Mitochondria are essential for synaptic activity and plasticity, providing energy, buffering calcium, and recycling vesicles needed for neurotransmission. Presynaptic mitochondria support rapid neurotransmitter release, while postsynaptic mitochondria buffer calcium for sustained activity. Mitochondrial plasticity, their ability to adapt to neuronal demands, is critical but not fully understood. Dysfunctions in mitochondrial dynamics, such as fission and fusion, disrupt energy production and calcium balance, contributing to neurodegenerative diseases like Alzheimer’s (AD). In AD, mitochondrial impairment exacerbates amyloid-beta and tau accumulation, leading to further synaptic damage.

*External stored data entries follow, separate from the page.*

-- ==== Sys2Proof/Machine/Flags.lean ====
section
/-! DEFINITION. Every flag computation of the spec: the status byte (R26 to R28), `setNZ` (R180), binary and decimal
addition and subtraction (R181 to R184), comparison (R185), and the shifts with the bit they move out (R201 to R204). -/

namespace Sys2Proof.Machine

/-- `setNZ(v)` (R180). -/
def setNZ (v : Byte) (p : Flags) : Flags := { p with N := v.getLsbD 7, Z := v == 0#8 }

/-- `pack(b)` (R27): the byte a push of the status writes, bits `N V 1 b D I Z C` from 7 down to 0. -/
def pack (b : Bool) (p : Flags) : Byte :=
  BitVec.ofBool p.N ++ BitVec.ofBool p.V ++ 1#1 ++ BitVec.ofBool b ++ BitVec.ofBool p.D ++ BitVec.ofBool p.I ++
    BitVec.ofBool p.Z ++ BitVec.ofBool p.C

/-- `unpack(v)` (R28): bits 5 and 4 are ignored. -/
def unpack (v : Byte) : Flags :=
  { N := v.getLsbD 7, V := v.getLsbD 6, D := v.getLsbD 3, I := v.getLsbD 2, Z := v.getLsbD 1, C := v.getLsbD 0 }

/-- `adc_bin(a, m, c)` (R181). -/
def adcBin (a m : Byte) (c : Bool) : AddResult :=
  let sum := a.toNat + m.toNat + c.toNat
  let r := BitVec.ofNat 8 sum
  { r := r, C := 0xFF < sum, V := (~~~(a ^^^ m) &&& (a ^^^ r) &&& 0x80#8) != 0#8, N := r.getLsbD 7, Z := r == 0#8 }

/-- `adc_dec(a, m, c)` (R182), `DECIMAL.adc` at its default. -/
def adcDec (a m : Byte) (c : Bool) : AddResult :=
  let al₀ := a.toNat % 16 + m.toNat % 16 + c.toNat
  let al := if 0x0A ≤ al₀ then (al₀ + 0x06) % 16 + 0x10 else al₀
  let s₀ := a.toNat / 16 * 16 + m.toNat / 16 * 16 + al
  let n := BitVec.ofNat 8 s₀
  let s := if 0xA0 ≤ s₀ then s₀ + 0x60 else s₀
  { r := BitVec.ofNat 8 s
    C := 0x100 ≤ s
    V := (~~~(a ^^^ m) &&& (a ^^^ n) &&& 0x80#8) != 0#8
    N := n.getLsbD 7
    Z := BitVec.ofNat 8 (a.toNat + m.toNat + c.toNat) == 0#8 }

/-- `sbc_bin(a, m, c)` (R183). -/
def sbcBin (a m : Byte) (c : Bool) : AddResult := adcBin a (m ^^^ 0xFF#8) c

/-- `sbc_dec(a, m, c)` (R184), `DECIMAL.sbc` at its default: the flags are those of the binary subtraction.
`& 0x0F` of a negative number, on its two's-complement form, is the remainder modulo 16. -/
def sbcDec (a m : Byte) (c : Bool) : AddResult :=
  let al₀ : Int := (a.toNat % 16 : Nat) - (m.toNat % 16 : Nat) + (c.toNat : Nat) - 1
  let al : Int := if al₀ < 0 then (al₀ - 0x06) % 16 - 0x10 else al₀
  let s₀ : Int := (a.toNat / 16 * 16 : Nat) - (m.toNat / 16 * 16 : Nat) + al
  let s : Int := if s₀ < 0 then s₀ - 0x60 else s₀
  { sbcBin a m c with r := BitVec.ofInt 8 s }

/-- `DECIMAL.adc` (R182). -/
def decimalAdd (d : DecimalChoice) (a m : Byte) (c : Bool) : AddResult :=
  match d with
  | .nmos => adcDec a m c
  | .other id => Config.decimalAdc id a m c

/-- `DECIMAL.sbc` (R184). -/
def decimalSub (d : DecimalChoice) (a m : Byte) (c : Bool) : AddResult :=
  match d with
  | .nmos => sbcDec a m c
  | .other id => Config.decimalSbc id a m c

/-- The addition `ADC` makes, by the `D` flag (R190). -/
def adc (d : DecimalChoice) (a m : Byte) (p : Flags) : AddResult :=
  if p.D then decimalAdd d a m p.C else adcBin a m p.C

/-- The subtraction `SBC` makes, by the `D` flag (R191). -/
def sbc (d : DecimalChoice) (a m : Byte) (p : Flags) : AddResult :=
  if p.D then decimalSub d a m p.C else sbcBin a m p.C

/-- The flags after an addition or a subtraction: `N`, `V`, `Z`, `C` written, `D` and `I` kept. -/
def arithFlags (x : AddResult) (p : Flags) : Flags := { p with N := x.N, V := x.V, Z := x.Z, C := x.C }

/-- `compare(r, m)` (R185). -/
def compareFlags (r m : Byte) (p : Flags) : Flags :=
  { p with C := m.toNat ≤ r.toNat, Z := r == m, N := (r - m).getLsbD 7 }

/-- Shift left (R201): the result and the flags. -/
def shiftLeft (v : Byte) (p : Flags) : Byte × Flags :=
  let r := v <<< 1
  (r, setNZ r { p with C := v.getLsbD 7 })

/-- Shift right (R202). -/
def shiftRight (v : Byte) (p : Flags) : Byte × Flags :=
  let r := v >>> 1
  (r, setNZ r { p with C := v.getLsbD 0 })

/-- Rotate left through carry (R203). -/
def rotateLeft (v : Byte) (p : Flags) : Byte × Flags :=
  let r := (v <<< 1) ||| (BitVec.ofBool p.C).setWidth 8
  (r, setNZ r { p with C := v.getLsbD 7 })

/-- Rotate right through carry (R204). -/
def rotateRight (v : Byte) (p : Flags) : Byte × Flags :=
  let r := (v >>> 1) ||| ((BitVec.ofBool p.C).setWidth 8 <<< 7)
  (r, setNZ r { p with C := v.getLsbD 0 })

end Sys2Proof.Machine
end

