-- ==== Sys2Proof/Machine/System.lean ====
section
/-! DEFINITION. Stack, flag and system instructions (44_stack_flags_system.md). Taking the interrupt of `BRK` and
returning from one are the shared operations of Ops.lean. -/

namespace Sys2Proof.Machine

/-! ## Cycle tables and operations -/

/-- Cycles 2 and 3 of `PHA` and `PHP` (R240, R241). -/
def pushTable (v : State → Byte) : List Cycle := [dummyPC goOn, pushCycle v (fun _ s => .done s)]

/-- Cycles 2 to 4 of `PLA` and `PLP` (R242, R243). -/
def pullTable (op : ReadOp) : List Cycle :=
  [dummyPC goOn, pullCycle (fun _ => goOn), stackCycle (fun v _ s => .done (op v s))]

/-- `A <- m; setNZ(m)` (R242). -/
def opPla : ReadOp := fun m s => { s with A := m, P := setNZ m s.P }

/-- `unpack(m)` (R243). -/
def opPlp : ReadOp := fun m s => { s with P := unpack m }

/-- `C <- 0` (R244). -/
def opClc (s : State) : State := { s with P := { s.P with C := false } }

/-- `C <- 1` (R245). -/
def opSec (s : State) : State := { s with P := { s.P with C := true } }

/-- `I <- 0` (R246). -/
def opCli (s : State) : State := { s with P := { s.P with I := false } }

/-- `I <- 1` (R247). -/
def opSei (s : State) : State := { s with P := { s.P with I := true } }

/-- `V <- 0` (R248). -/
def opClv (s : State) : State := { s with P := { s.P with V := false } }

/-- `D <- 0` (R249). -/
def opCld (s : State) : State := { s with P := { s.P with D := false } }

/-- `D <- 1` (R250). -/
def opSed (s : State) : State := { s with P := { s.P with D := true } }

/-- Cycle 2 of `BRK` (R252): a dummy read of the padding byte, which is stepped past. -/
def paddingCycle : Cycle := dummyPC (fun q s => .more q { s with PC := s.PC + 1 })

/-! ## PHA -/

/-- The table of `PHA`, `0x48` (R240). -/
def progPha : Prog := oneByteProg 0x48#8 (pushTable State.A)

/-- `PHA`, `0x48` (R240). -/
def execPha (s : State) : Out := progPha.exec1 s

/-! ## PHP -/

/-- The table of `PHP`, `0x08` (R241). -/
def progPhp : Prog := oneByteProg 0x08#8 (pushTable (fun s => pack true s.P))

/-- `PHP`, `0x08` (R241). -/
def execPhp (s : State) : Out := progPhp.exec1 s

/-! ## PLA -/

/-- The table of `PLA`, `0x68` (R242). -/
def progPla : Prog := oneByteProg 0x68#8 (pullTable opPla)

/-- `PLA`, `0x68` (R242). -/
def execPla (s : State) : Out := progPla.exec1 s

/-! ## PLP -/

/-- The table of `PLP`, `0x28` (R243). -/
def progPlp : Prog := oneByteProg 0x28#8 (pullTable opPlp)

/-- `PLP`, `0x28` (R243). -/
def execPlp (s : State) : Out := progPlp.exec1 s

/-! ## CLC -/

/-- The table of `CLC`, `0x18` (R244). -/
def progClc : Prog := impliedProg 0x18#8 opClc

/-- `CLC`, `0x18` (R244). -/
def execClc (s : State) : Out := progClc.exec1 s

/-! ## SEC -/

/-- The table of `SEC`, `0x38` (R245). -/
def progSec : Prog := impliedProg 0x38#8 opSec

/-- `SEC`, `0x38` (R245). -/
def execSec (s : State) : Out := progSec.exec1 s

/-! ## CLI -/

/-- The table of `CLI`, `0x58` (R246). -/
def progCli : Prog := impliedProg 0x58#8 opCli

/-- `CLI`, `0x58` (R246). -/
def execCli (s : State) : Out := progCli.exec1 s

/-! ## SEI -/

/-- The table of `SEI`, `0x78` (R247). -/
def progSei : Prog := impliedProg 0x78#8 opSei

/-- `SEI`, `0x78` (R247). -/
def execSei (s : State) : Out := progSei.exec1 s

/-! ## CLV -/

/-- The table of `CLV`, `0xB8` (R248). -/
def progClv : Prog := impliedProg 0xB8#8 opClv

/-- `CLV`, `0xB8` (R248). -/
def execClv (s : State) : Out := progClv.exec1 s

/-! ## CLD -/

/-- The table of `CLD`, `0xD8` (R249). -/
def progCld : Prog := impliedProg 0xD8#8 opCld

/-- `CLD`, `0xD8` (R249). -/
def execCld (s : State) : Out := progCld.exec1 s

/-! ## SED -/

/-- The table of `SED`, `0xF8` (R250). -/
def progSed : Prog := impliedProg 0xF8#8 opSed

/-- `SED`, `0xF8` (R250). -/
def execSed (s : State) : Out := progSed.exec1 s

/-! ## NOP -/

/-- The table of `NOP`, `0xEA` (R251). -/
def progNop : Prog := impliedProg 0xEA#8 id

/-- `NOP`, `0xEA` (R251). -/
def execNop (s : State) : Out := progNop.exec1 s

/-! ## BRK -/

/-- The table of `BRK`, `0x00` (R252). -/
def progBrk : Prog := oneByteProg 0x00#8 (paddingCycle :: entryCycles true irqVector)

/-- `BRK`, `0x00` (R252). -/
def execBrk (s : State) : Out := progBrk.exec1 s

/-! ## RTI -/

/-- The table of `RTI`, `0x40` (R253). -/
def progRti : Prog := oneByteProg 0x40#8 returnCycles

/-- `RTI`, `0x40` (R253). -/
def execRti (s : State) : Out := progRti.exec1 s

end Sys2Proof.Machine
end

Future research should clarify the relationship between mitochondrial and synaptic plasticity to understand the sequence of dysfunction. Advanced imaging and molecular tools can reveal how mitochondrial dynamics affect synaptic alterations. Potential interventions include gene therapy for mitochondrial defects, targeting fission and fusion imbalances, and improving mitochondrial transport. Early detection of mitochondrial dysfunction could prevent or slow neurodegeneration, offering new therapeutic strategies to preserve neuronal health and combat conditions like AD.

Reference: Sayehmiri F, Motamedi F, Batool Z, et al. Mitochondrial plasticity and synaptic plasticity crosstalk; in health and Alzheimer’s disease. CNS Neurosci Ther. 2024 Aug;30(8):e14897. doi: 10.1111/cns.14897. PMID: 39097920; PMCID: PMC11298206.